What this task involves. Which lines of the records contain the word "omega"? Copy each one.

Extracted records.
Content starts
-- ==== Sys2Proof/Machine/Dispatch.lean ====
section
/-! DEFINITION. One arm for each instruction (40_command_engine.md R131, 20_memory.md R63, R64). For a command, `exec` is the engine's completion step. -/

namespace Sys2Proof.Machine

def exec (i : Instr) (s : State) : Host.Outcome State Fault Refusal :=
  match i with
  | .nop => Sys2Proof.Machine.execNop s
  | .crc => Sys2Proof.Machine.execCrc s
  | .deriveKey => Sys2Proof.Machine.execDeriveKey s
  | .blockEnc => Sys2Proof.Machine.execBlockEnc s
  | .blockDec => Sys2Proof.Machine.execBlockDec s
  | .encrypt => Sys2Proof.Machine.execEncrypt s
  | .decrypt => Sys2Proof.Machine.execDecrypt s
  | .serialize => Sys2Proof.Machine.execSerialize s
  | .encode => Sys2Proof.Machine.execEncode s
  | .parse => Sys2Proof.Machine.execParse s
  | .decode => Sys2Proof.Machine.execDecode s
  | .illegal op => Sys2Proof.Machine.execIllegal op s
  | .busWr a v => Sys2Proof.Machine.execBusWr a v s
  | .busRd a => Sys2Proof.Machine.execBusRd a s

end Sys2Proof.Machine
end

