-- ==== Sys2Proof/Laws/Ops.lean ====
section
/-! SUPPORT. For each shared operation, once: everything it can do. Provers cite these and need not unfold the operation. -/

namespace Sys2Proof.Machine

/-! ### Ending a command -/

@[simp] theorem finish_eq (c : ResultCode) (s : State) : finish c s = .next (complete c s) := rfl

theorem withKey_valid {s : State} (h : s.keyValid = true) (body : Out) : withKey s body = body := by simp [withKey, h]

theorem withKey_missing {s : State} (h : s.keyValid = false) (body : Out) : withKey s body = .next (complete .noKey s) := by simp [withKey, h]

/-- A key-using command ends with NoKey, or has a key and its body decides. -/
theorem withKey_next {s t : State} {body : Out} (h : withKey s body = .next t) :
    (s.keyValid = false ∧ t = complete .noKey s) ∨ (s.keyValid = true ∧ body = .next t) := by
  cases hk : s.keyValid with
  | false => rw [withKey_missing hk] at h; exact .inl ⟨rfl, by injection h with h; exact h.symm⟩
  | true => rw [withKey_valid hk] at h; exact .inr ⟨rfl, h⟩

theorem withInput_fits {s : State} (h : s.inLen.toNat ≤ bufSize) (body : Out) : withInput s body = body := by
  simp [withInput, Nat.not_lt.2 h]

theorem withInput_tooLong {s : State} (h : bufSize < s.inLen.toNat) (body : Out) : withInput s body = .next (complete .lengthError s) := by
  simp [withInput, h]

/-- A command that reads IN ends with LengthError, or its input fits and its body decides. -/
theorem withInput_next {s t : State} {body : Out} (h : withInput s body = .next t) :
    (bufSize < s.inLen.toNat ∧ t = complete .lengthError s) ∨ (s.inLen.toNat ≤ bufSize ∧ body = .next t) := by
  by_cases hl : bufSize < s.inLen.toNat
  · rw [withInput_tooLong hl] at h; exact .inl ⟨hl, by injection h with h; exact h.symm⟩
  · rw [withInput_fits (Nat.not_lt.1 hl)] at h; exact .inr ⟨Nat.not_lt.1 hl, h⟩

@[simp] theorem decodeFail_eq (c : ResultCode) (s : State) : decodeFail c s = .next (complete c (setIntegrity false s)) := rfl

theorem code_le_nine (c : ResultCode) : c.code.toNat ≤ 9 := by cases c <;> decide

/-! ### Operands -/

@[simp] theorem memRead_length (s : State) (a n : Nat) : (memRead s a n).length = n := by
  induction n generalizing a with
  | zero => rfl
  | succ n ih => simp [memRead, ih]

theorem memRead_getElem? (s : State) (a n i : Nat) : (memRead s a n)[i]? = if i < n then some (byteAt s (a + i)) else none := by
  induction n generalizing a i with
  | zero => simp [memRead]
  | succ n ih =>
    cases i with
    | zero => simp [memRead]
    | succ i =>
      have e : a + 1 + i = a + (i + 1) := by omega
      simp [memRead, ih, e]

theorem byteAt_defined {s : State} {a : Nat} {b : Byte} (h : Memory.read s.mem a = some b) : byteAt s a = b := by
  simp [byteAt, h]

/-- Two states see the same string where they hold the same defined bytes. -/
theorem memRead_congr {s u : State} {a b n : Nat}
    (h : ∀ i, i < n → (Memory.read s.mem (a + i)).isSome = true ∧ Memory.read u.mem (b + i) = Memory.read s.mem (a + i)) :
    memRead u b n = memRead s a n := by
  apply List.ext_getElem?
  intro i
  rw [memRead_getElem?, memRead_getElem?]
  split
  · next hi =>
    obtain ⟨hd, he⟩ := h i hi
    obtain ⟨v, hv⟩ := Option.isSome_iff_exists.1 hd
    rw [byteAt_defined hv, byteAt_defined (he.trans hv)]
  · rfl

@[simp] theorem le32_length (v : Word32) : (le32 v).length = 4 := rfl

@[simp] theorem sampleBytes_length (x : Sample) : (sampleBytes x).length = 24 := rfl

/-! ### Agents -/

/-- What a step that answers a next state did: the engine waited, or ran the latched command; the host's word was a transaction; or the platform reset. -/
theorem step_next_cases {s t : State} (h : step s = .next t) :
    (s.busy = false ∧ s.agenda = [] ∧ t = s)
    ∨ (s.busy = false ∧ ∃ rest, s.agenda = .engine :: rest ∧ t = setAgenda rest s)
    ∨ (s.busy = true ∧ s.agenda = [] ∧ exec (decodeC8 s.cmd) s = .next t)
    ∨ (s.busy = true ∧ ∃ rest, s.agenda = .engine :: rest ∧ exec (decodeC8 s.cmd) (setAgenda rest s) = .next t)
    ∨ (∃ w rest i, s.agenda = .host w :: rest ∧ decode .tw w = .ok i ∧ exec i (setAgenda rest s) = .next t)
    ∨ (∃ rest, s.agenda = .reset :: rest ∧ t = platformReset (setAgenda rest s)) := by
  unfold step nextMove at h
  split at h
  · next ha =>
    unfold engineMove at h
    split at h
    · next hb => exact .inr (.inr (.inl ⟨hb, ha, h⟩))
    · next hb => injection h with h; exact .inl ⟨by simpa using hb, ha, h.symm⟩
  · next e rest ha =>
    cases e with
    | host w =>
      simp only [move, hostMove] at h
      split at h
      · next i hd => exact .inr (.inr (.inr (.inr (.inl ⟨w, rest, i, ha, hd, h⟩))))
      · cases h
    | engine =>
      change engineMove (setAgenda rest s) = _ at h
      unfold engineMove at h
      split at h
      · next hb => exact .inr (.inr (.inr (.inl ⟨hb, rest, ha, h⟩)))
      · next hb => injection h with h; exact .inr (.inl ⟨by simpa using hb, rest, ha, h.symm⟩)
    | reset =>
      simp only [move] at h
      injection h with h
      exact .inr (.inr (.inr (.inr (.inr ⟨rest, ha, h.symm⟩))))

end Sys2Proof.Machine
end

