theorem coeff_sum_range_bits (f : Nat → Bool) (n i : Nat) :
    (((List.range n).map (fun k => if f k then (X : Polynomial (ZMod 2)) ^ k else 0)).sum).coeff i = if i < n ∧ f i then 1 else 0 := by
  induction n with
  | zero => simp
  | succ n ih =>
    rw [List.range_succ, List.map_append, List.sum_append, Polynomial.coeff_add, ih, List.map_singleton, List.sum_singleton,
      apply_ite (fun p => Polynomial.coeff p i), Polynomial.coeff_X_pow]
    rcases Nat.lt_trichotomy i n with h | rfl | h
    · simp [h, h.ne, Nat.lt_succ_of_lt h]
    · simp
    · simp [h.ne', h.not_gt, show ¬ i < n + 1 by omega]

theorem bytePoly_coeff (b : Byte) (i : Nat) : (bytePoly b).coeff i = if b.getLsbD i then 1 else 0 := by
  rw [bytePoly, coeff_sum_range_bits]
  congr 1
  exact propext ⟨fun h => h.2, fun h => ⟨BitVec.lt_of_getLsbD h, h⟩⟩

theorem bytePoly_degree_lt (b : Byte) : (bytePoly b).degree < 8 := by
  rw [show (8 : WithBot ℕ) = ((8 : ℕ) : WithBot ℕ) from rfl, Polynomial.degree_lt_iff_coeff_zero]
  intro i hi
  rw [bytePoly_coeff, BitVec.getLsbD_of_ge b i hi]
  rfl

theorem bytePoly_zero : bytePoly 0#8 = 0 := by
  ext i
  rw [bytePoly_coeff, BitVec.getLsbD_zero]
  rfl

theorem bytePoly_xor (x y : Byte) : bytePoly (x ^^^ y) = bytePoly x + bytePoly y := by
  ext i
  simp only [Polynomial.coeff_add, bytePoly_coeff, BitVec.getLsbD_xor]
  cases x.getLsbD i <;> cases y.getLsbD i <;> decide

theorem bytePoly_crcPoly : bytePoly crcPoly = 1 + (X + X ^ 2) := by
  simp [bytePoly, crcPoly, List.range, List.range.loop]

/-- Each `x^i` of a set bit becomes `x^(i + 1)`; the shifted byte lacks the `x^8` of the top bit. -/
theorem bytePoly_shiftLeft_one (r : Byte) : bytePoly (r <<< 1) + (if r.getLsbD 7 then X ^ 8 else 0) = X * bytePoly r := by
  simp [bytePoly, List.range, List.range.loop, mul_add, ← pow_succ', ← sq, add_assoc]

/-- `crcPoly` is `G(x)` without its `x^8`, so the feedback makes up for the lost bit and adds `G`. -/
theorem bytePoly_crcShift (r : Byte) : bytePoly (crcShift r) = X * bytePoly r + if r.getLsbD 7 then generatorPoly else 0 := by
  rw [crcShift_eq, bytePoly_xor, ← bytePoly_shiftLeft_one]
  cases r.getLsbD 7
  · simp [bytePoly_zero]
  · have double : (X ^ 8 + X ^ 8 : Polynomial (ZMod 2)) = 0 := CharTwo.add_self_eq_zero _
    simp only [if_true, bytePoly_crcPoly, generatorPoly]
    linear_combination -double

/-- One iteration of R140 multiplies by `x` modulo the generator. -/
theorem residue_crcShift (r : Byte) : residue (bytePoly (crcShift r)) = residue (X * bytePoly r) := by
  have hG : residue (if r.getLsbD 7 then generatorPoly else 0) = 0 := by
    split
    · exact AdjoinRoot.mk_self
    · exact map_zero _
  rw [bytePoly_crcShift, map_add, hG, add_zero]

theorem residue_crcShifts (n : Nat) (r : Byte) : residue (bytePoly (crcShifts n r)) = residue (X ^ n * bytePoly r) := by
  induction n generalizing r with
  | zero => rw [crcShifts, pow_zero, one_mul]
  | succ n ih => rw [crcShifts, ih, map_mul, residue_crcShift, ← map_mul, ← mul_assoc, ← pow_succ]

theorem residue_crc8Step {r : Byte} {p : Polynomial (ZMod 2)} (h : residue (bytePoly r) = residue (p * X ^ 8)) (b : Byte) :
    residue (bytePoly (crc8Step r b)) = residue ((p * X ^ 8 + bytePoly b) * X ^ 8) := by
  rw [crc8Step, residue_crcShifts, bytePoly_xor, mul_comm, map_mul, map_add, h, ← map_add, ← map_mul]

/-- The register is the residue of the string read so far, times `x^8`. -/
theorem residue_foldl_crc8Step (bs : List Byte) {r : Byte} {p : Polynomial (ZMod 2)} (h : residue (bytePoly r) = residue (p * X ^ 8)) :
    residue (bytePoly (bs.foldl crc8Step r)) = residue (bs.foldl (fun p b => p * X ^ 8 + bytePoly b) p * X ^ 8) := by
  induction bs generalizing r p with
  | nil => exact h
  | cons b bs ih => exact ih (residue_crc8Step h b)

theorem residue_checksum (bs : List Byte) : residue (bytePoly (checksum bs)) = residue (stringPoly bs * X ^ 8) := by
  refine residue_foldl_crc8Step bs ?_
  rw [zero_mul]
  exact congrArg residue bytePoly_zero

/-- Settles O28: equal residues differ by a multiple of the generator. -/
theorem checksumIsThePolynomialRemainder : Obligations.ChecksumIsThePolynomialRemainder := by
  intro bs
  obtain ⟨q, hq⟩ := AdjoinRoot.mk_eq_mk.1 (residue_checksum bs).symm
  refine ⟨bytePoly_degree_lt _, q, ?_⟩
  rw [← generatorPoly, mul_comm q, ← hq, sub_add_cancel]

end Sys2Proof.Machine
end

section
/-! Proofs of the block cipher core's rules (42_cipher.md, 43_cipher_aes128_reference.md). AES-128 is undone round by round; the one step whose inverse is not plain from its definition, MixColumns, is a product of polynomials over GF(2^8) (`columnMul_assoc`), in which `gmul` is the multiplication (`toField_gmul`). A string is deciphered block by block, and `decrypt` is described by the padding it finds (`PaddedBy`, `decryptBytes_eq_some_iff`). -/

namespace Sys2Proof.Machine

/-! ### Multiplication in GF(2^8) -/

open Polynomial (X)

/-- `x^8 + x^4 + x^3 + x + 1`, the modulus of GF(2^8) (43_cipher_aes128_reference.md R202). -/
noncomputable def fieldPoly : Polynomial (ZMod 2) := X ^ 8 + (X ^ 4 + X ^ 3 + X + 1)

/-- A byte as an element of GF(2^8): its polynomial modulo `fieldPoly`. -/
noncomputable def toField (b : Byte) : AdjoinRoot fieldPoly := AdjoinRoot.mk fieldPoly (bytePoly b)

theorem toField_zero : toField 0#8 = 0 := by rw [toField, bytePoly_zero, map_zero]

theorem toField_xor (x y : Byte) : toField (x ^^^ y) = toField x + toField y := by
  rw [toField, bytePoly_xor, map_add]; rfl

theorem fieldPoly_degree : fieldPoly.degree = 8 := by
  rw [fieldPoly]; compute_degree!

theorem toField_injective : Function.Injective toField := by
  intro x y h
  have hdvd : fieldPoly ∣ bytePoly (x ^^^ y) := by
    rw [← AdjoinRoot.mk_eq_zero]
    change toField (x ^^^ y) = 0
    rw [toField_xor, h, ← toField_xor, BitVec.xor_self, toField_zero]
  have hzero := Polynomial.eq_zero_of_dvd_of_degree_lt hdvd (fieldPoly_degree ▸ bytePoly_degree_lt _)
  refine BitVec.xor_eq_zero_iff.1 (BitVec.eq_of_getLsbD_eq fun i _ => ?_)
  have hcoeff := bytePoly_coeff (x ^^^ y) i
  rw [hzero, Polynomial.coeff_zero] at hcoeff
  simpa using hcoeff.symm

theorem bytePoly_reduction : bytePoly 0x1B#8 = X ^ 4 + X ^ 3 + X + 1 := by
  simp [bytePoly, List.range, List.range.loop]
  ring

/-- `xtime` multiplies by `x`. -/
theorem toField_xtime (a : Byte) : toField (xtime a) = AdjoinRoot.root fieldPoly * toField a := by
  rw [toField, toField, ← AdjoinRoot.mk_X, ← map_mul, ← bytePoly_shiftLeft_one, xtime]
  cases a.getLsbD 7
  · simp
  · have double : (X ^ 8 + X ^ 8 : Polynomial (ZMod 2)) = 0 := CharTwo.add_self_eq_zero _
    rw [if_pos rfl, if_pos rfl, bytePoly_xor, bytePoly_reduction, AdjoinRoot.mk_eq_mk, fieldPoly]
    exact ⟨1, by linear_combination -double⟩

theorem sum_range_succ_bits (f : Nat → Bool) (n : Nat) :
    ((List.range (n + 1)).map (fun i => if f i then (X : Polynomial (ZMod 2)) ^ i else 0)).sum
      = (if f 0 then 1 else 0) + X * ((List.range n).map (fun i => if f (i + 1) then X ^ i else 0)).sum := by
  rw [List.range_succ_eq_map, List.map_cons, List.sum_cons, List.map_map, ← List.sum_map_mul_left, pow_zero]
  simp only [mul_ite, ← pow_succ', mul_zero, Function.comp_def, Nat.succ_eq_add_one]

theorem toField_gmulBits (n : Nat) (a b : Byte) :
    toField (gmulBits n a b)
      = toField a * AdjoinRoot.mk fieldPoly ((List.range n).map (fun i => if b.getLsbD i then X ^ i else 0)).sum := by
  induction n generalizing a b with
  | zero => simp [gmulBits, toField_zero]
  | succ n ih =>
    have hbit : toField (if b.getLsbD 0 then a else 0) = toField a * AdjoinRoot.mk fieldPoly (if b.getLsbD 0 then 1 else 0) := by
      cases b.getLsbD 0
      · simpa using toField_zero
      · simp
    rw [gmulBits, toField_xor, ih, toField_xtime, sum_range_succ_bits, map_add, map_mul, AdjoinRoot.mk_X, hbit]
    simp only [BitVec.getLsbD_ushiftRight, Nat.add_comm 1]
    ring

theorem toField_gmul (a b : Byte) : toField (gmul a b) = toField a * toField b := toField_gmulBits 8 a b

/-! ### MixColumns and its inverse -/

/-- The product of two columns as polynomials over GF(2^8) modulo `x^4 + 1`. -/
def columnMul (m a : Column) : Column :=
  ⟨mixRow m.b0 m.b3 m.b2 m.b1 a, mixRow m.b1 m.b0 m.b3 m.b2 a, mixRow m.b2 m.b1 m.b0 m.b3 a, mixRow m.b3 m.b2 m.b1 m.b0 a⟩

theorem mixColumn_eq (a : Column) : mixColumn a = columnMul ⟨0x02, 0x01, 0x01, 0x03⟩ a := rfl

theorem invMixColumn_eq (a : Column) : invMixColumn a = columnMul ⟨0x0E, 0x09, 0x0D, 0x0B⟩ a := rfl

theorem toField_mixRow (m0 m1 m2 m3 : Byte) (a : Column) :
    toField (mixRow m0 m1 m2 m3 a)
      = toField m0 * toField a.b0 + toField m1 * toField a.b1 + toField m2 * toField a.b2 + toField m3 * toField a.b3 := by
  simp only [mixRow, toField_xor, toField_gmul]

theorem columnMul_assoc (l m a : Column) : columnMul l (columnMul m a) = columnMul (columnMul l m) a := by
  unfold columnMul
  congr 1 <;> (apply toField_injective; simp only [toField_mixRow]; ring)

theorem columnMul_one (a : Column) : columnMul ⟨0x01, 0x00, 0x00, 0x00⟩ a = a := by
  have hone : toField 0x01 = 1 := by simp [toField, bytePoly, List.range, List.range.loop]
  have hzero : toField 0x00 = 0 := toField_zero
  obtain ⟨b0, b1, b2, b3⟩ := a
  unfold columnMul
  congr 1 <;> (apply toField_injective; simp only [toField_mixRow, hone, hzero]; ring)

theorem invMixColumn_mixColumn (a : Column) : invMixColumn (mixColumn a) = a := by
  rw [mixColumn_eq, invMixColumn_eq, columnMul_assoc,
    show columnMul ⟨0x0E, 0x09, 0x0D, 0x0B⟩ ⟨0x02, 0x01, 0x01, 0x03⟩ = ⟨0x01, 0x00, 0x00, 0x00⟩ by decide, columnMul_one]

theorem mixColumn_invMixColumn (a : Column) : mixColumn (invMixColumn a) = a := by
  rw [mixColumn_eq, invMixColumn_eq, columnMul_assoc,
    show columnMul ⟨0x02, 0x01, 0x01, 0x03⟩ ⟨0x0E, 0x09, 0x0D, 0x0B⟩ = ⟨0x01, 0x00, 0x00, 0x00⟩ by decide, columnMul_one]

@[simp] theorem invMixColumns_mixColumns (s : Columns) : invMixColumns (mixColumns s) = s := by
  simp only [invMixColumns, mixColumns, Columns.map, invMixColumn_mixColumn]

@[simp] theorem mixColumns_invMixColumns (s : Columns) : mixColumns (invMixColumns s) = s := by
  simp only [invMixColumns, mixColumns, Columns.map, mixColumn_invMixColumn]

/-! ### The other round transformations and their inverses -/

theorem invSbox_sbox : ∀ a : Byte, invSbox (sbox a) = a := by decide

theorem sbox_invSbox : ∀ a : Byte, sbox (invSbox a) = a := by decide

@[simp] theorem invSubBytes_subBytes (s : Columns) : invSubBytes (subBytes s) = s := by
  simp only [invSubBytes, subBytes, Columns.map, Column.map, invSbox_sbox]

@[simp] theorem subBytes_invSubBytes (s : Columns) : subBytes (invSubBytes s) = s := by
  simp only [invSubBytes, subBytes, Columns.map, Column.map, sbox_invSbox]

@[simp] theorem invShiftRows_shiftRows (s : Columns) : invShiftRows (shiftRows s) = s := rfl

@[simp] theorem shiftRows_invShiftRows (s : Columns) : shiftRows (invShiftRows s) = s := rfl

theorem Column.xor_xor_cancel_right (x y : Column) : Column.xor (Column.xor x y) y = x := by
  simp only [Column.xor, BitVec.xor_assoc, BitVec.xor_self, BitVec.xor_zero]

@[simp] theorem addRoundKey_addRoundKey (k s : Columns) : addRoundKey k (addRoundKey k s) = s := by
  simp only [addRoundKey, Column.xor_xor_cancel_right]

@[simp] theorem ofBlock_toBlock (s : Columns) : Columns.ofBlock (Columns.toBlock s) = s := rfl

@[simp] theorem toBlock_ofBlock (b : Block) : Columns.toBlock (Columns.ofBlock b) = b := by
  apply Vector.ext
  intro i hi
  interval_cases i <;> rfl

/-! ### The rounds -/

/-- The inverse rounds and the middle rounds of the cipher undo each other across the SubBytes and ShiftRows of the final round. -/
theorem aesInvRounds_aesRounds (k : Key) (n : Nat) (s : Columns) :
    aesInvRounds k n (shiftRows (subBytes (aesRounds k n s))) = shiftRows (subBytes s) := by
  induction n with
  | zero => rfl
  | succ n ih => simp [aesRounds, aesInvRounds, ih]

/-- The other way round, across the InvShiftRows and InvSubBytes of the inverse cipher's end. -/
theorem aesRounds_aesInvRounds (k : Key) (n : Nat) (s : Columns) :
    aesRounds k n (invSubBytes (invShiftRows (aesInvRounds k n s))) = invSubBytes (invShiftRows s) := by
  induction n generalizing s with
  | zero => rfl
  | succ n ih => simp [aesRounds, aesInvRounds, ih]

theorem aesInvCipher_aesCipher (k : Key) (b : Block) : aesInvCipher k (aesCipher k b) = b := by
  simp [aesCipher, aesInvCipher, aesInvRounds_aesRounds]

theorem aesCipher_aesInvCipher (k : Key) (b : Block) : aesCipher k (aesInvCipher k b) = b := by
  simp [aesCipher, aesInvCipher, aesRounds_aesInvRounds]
Content ends
Answer space.
      have e : a + 1 + i = a + (i + 1) := by omega
    · simp [h.ne', h.not_gt, show ¬ i < n + 1 by omega]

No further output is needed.